MFC4040

[Rob Strand]

I was doing more research on 4013 dividers, and lo and behold, I came across Fredrik's Parasit Studio site. He has a page covering just this stuff. Funny enough, in his experiment project, he states that there should be a 10k resistor between the 2 and 5 pins. I found this curious, since every other schemo I've looked at to date shows a direct connection. Anywho, I connected pins 4 and 6 to ground, as they should be, and replaced the 2 and 5 jumper with a 10k resistor.

Yes it's not normal.  What it might do is block glitches.    There is capacitance on the input of the 4013 (natural occurring  ).   If there was a stable voltage on the output of the /Q pin then that capacitance will charge via the 10k.   When the clock comes along the capacitance holds the correct D input for the output to toggle.  However, if the clock glitches immediately after that the capacitance hasn't had time to change state and still holds the old value, then it clocks through the correct D value effectively ignoring the glitch!   It's double clocking but with the illusion that all is OK because the overall toggle is correct.

https://www.parasitstudio.se/building-blog/cmos-workshop-part-3-octave-down

You can see a more deliberate use of capacitors to block clock pulses occurring too close to the initial clock pulse in this circuit.   It's kind of a blanking period.

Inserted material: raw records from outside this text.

-- ==== Sys2Proof/Machine/Ops.lean ====
section
/-! DEFINITION. The named operations over what the part holds: sparse lists, port sets, directory entries
and the counts that follow them, event queues, wait records, map entries, the array. -/

namespace Sys2Proof.Machine

/-! ### Sparse lists -/

/-- The value listed at a key. -/
def Sparse.find? {α : Type} : List (Nat × α) → Nat → Option α
  | [], _ => none
  | (k, v) :: t, a => if a = k then some v else Sparse.find? t a

/-- The list without a key. -/
def Sparse.erase {α : Type} (l : List (Nat × α)) (a : Nat) : List (Nat × α) :=
  l.filter (fun c => c.1 != a)

/-- A value placed before the first greater key. -/
def Sparse.insert {α : Type} : List (Nat × α) → Nat → α → List (Nat × α)
  | [], a, v => [(a, v)]
  | (k, w) :: t, a, v => if a < k then (a, v) :: (k, w) :: t else (k, w) :: Sparse.insert t a v

/-- A key's value replaced, or added in its place. -/
def Sparse.put {α : Type} (l : List (Nat × α)) (a : Nat) (v : α) : List (Nat × α) :=
  Sparse.insert (Sparse.erase l a) a v

/-- Keys strictly rising. -/
abbrev Sparse.rising {α : Type} (l : List (Nat × α)) : Prop :=
  l.Pairwise (fun a b => a.1 < b.1)

/-! ### Ports and port sets -/

/-- The ports in the order of their numbers. -/
def allPorts : List Port := [.P0, .P1, .P2, .P3]

/-- The number of a port (spec 00, Ports). -/
def portNumber (p : Port) : Nat :=
  match p with
  | .P0 => 0
  | .P1 => 1
  | .P2 => 2
  | .P3 => 3

/-- The port of a number (R198 gives ports their numbers as encoding). -/
def portOfNumber (n : Nat) : Option Port :=
  match n with
  | 0 => some .P0
  | 1 => some .P1
  | 2 => some .P2
  | 3 => some .P3
  | _ => none

/-- The set of no port. -/
def noPorts : PortSet := PerPort.all false

/-- The set of one port. -/
def onePort (p : Port) : PortSet := noPorts.set p true

/-- A set has no member. -/
def setIsEmpty (ps : PortSet) : Bool := ps == noPorts

/-- The members of a set, in the order of their numbers. -/
def members (ps : PortSet) : List Port := allPorts.filter (fun p => ps.get p)

/-! ### Port units -/

/-- A port's unit. -/
def State.unit (s : State) (p : Port) : PortUnit := s.ports.get p

/-- A port's unit replaced. -/
def State.setUnit (s : State) (p : Port) (u : PortUnit) : State := { s with ports := s.ports.set p u }

/-- A port's result words written (R192). -/
def State.setResults (s : State) (p : Port) (r : Words4) : State :=
  s.setUnit p { s.unit p with results := r }

/-- The end of a port's bus transaction: the error response and the data words (R99, R114, R190). -/
def State.answerBus (s : State) (p : Port) (error : Bool) (data : List Word) : State :=
  s.setUnit p { s.unit p with answer := some ⟨error, data⟩ }

/-- A port's request is in service at the memory port, its answer wanted or not (R101). -/
def State.inService (s : State) (p : Port) : Bool :=
  match s.memPort with
  | .serving (.window r _) => r.port == p
  | _ => false

/-- A port has a window access on its bus that has not been answered: its request waits at the arbiter or to
be posted, or is in service with its answer still wanted (R87, R101, R114). A request from before the
port's reset is no transaction of the bus (R114), though its requester has it outstanding (R101). -/
def State.outstanding (s : State) (p : Port) : Bool :=
  (s.unit p).request.isSome || (s.unit p).held.isSome ||
    (match s.memPort with
     | .serving (.window r discard) => r.port == p && !discard
     | _ => false)

/-- A transaction can arrive from a port: neither reset is asserted (R164), and no transaction of the port
is outstanding (R87). -/
def State.busServed (s : State) (p : Port) : Bool :=
  !s.rstAsserted && !(s.unit p).prst && !s.outstanding p

/-! ### Event queues -/

/-- A record is queued to a port: dropped if the port is OFFLINE (R165, R180), discarded with OVERRUN set
if the queue holds 16 (R181), joined at the tail otherwise (R178). -/
def postUnit (u : PortUnit) (r : EventRecord) : PortUnit :=
  if u.online then
    if u.events.length < 16 then { u with events := u.events ++ [r] } else { u with overrun := true }
  else u

/-- A record is queued to a port (R180). -/
def State.post (s : State) (p : Port) (r : EventRecord) : State := s.setUnit p (postUnit (s.unit p) r)

/-- One record is queued to each port of a list, in its order. -/
def State.postList (s : State) (ps : List Port) (r : EventRecord) : State :=
  ps.foldl (fun t p => t.post p r) s

/-- One record is queued to each port of a set. -/
def State.postSet (s : State) (ps : PortSet) (r : EventRecord) : State := s.postList (members ps) r

/-! ### Directory entries -/

/-- A frame's directory entry. -/
def State.entry (s : State) (f : Nat) : Entry := (Sparse.find? s.dir f).getD Entry.reset

/-- The directory with one entry replaced; an entry equal to the reset entry is not listed. -/
def putDirectory (dir : Directory) (f : Nat) (e : Entry) : Directory :=
  if e = Entry.reset then Sparse.erase dir f else Sparse.put dir f e

/-- A count follows one thing: up by one when it comes to hold, down by one when it ceases to. -/
def countChange (was is : Bool) (n : Nat) : Nat :=
  match was, is with
  | false, true => n + 1
  | true, false => n - 1
  | _, _ => n

/-- The holding counts follow the holder set (R163). -/
def holdingChange (old new : Entry) (ports : PerPort PortUnit) : PerPort PortUnit :=
  { p0 := { ports.p0 with holding := countChange old.holders.p0 new.holders.p0 ports.p0.holding }
    p1 := { ports.p1 with holding := countChange old.holders.p1 new.holders.p1 ports.p1.holding }
    p2 := { ports.p2 with holding := countChange old.holders.p2 new.holders.p2 ports.p2.holding }
    p3 := { ports.p3 with holding := countChange old.holders.p3 new.holders.p3 ports.p3.holding } }

/-- A frame's directory entry replaced. The state counts (R16), the sweep-complete status (R135: set in the
change that brings the UNINITIALIZED count to 0) and the holding counts (R163) follow it. -/
def State.putEntry (s : State) (f : Nat) (e : Entry) : State :=
  let old := s.entry f
  let uninit :=
    countChange (old.state == .uninitialized) (e.state == .uninitialized) s.uninitCount
  { s with
    dir := putDirectory s.dir f e
    uninitCount := uninit
    quarantinedCount :=
      countChange (old.state == .quarantined) (e.state == .quarantined) s.quarantinedCount
    poisonedCount := countChange (old.state == .poisoned) (e.state == .poisoned) s.poisonedCount
    sweepComplete :=
      s.sweepComplete ||
        (old.state == .uninitialized && e.state != .uninitialized && uninit == 0)
    ports := holdingChange old e s.ports }

/-- A frame is in use: PRIVATE or SHARED. -/
def inUse (st : FrameState) : Bool := st == .priv || st == .shared

/-- The state of a frame held in a mode (R13). -/
def heldState (m : Mode) : FrameState :=
  match m with
  | .priv => .priv
  | .shared => .shared

/-- The first number of `n` numbers from `k` on that has a property. -/
def firstFrom (has : Nat → Bool) : Nat → Nat → Option Nat
  | 0, _ => none
  | n + 1, k => if has k then some k else firstFrom has n (k + 1)

/-- The lowest-numbered frame in a state (R133, R142). -/
def State.lowestInState (s : State) (st : FrameState) : Option Nat :=
  firstFrom (fun f => (s.entry f).state == st) s.frames 0

/-! ### Wait records -/

/-- A wait record is taken from the pool for a port (R20, R21, R25): the record's number is the arrival
count, which is raised by one (log 22, log 26). -/
def State.takeRecord (s : State) (p : Port) : State :=
  { s.setUnit p { s.unit p with waiting := (s.unit p).waiting + 1 } with
    poolFree := s.poolFree - 1
    arrival := s.arrival + 1 }

/-- A wait record of a port goes back to the pool (R21, R22). -/
def State.returnRecord (s : State) (p : Port) : State :=
  { s.setUnit p { s.unit p with waiting := (s.unit p).waiting - 1 } with poolFree := s.poolFree + 1 }

/-- A port has a waiting claim in a queue. -/
def waitsIn (q : List WaitRec) (p : Port) : Bool := q.any (fun w => w.port == p)

/-- A port's waiting claim is the head of a queue. -/
def isHead (q : List WaitRec) (p : Port) : Bool :=
  match q with
  | [] => false
  | h :: _ => h.port == p

/-! ### Map entries -/

/-- The map of a context (R74). -/
def PortUnit.mapOf (u : PortUnit) (c : Context) : MapTable :=
  match c with
  | .c0 => u.map0
  | .c1 => u.map1

/-- The map of a context replaced. -/
def PortUnit.setMap (u : PortUnit) (c : Context) (m : MapTable) : PortUnit :=
  match c with
  | .c0 => { u with map0 := m }
  | .c1 => { u with map1 := m }

/-- A port's map entry for a page, absent while it is not valid (R74). -/
def State.mapEntry (s : State) (p : Port) (c : Context) (page : Nat) : Option MapEntry :=
  Sparse.find? ((s.unit p).mapOf c) page

/-- A port's map entry made not valid (R81). -/
def State.clearMap (s : State) (p : Port) (c : Context) (page : Nat) : State :=
  s.setUnit p ((s.unit p).setMap c (Sparse.erase ((s.unit p).mapOf c) page))

/-- A port's map entry written (R79). -/
def State.writeMap (s : State) (p : Port) (c : Context) (page : Nat) (m : MapEntry) : State :=
  s.setUnit p ((s.unit p).setMap c (Sparse.put ((s.unit p).mapOf c) page m))

/-! ### The array -/

/-- The stored word at a byte address (R107). -/
def readStored (m : Memory) (a : Nat) : Stored := (Sparse.find? m a).getD Stored.zero

/-- The stored word at a byte address replaced; a zero codeword is not listed. -/
def writeStored (m : Memory) (a : Nat) (v : Stored) : Memory :=
  if v = Stored.zero then Sparse.erase m a else Sparse.put m a v

/-- The canonical form of the array: addresses strictly rising, no zero codeword listed. -/
abbrev Memory.wf (m : Memory) : Prop := Sparse.rising m ∧ ∀ c ∈ m, c.2 ≠ Stored.zero

/-- The canonical form of the directory. -/
abbrev Directory.wf (d : Directory) : Prop := Sparse.rising d ∧ ∀ c ∈ d, c.2 ≠ Entry.reset

/-! ### Free orders -/

/-- A thing placed by rank. -/
def placeByRank (rank : Nat → Nat) (x : Nat) : List Nat → List Nat
  | [] => [x]
  | y :: t => if rank x ≤ rank y then x :: y :: t else y :: placeByRank rank x t

/-- A list in the order of a rank: a permutation of it, whatever the rank. -/
def sortByRank (rank : Nat → Nat) : List Nat → List Nat
  | [] => []
  | x :: t => placeByRank rank x (sortByRank rank t)

/-- A list in a free order (log 3, log 4), and the draw used up. -/
def State.freeOrder (s : State) (l : List Nat) : List Nat := sortByRank (Config.freeRank s.draws) l

/-- A draw is used up. -/
def State.nextDraw (s : State) : State := { s with draws := s.draws + 1 }

end Sys2Proof.Machine
end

My guess is the need for the 10k's indicates a problem that shouldn't be there.

FWIW, from what I can see the two transistor "flip-flop" Q43, Q44 doesn't act as a flip-flop as such, hence why it is different from the Boss footswitch flip-flop.   It seems to work like a switch.   I was thinking what does it add?  Perhaps nothing in itself but it allows the pulse network C44 & diode to perhaps block glitches.  Unfortunately there's still the possibility of deeper level glitches around the 4013 and the Q43/Q44 circuit cannot help those.

[digi2t]

Might be just the fact that the chip is on the breadboard, and I have jumpers going between it and the board. Lots of antennae there for stray capacitance I guess. I see from the schemo you posted that the 2k2 and 100n are acting as filters?

That Parasit Studio page is the one I was talking about. That's where I saw the 10k between the /Q and data pins. As soon as i did that, it sprang to life.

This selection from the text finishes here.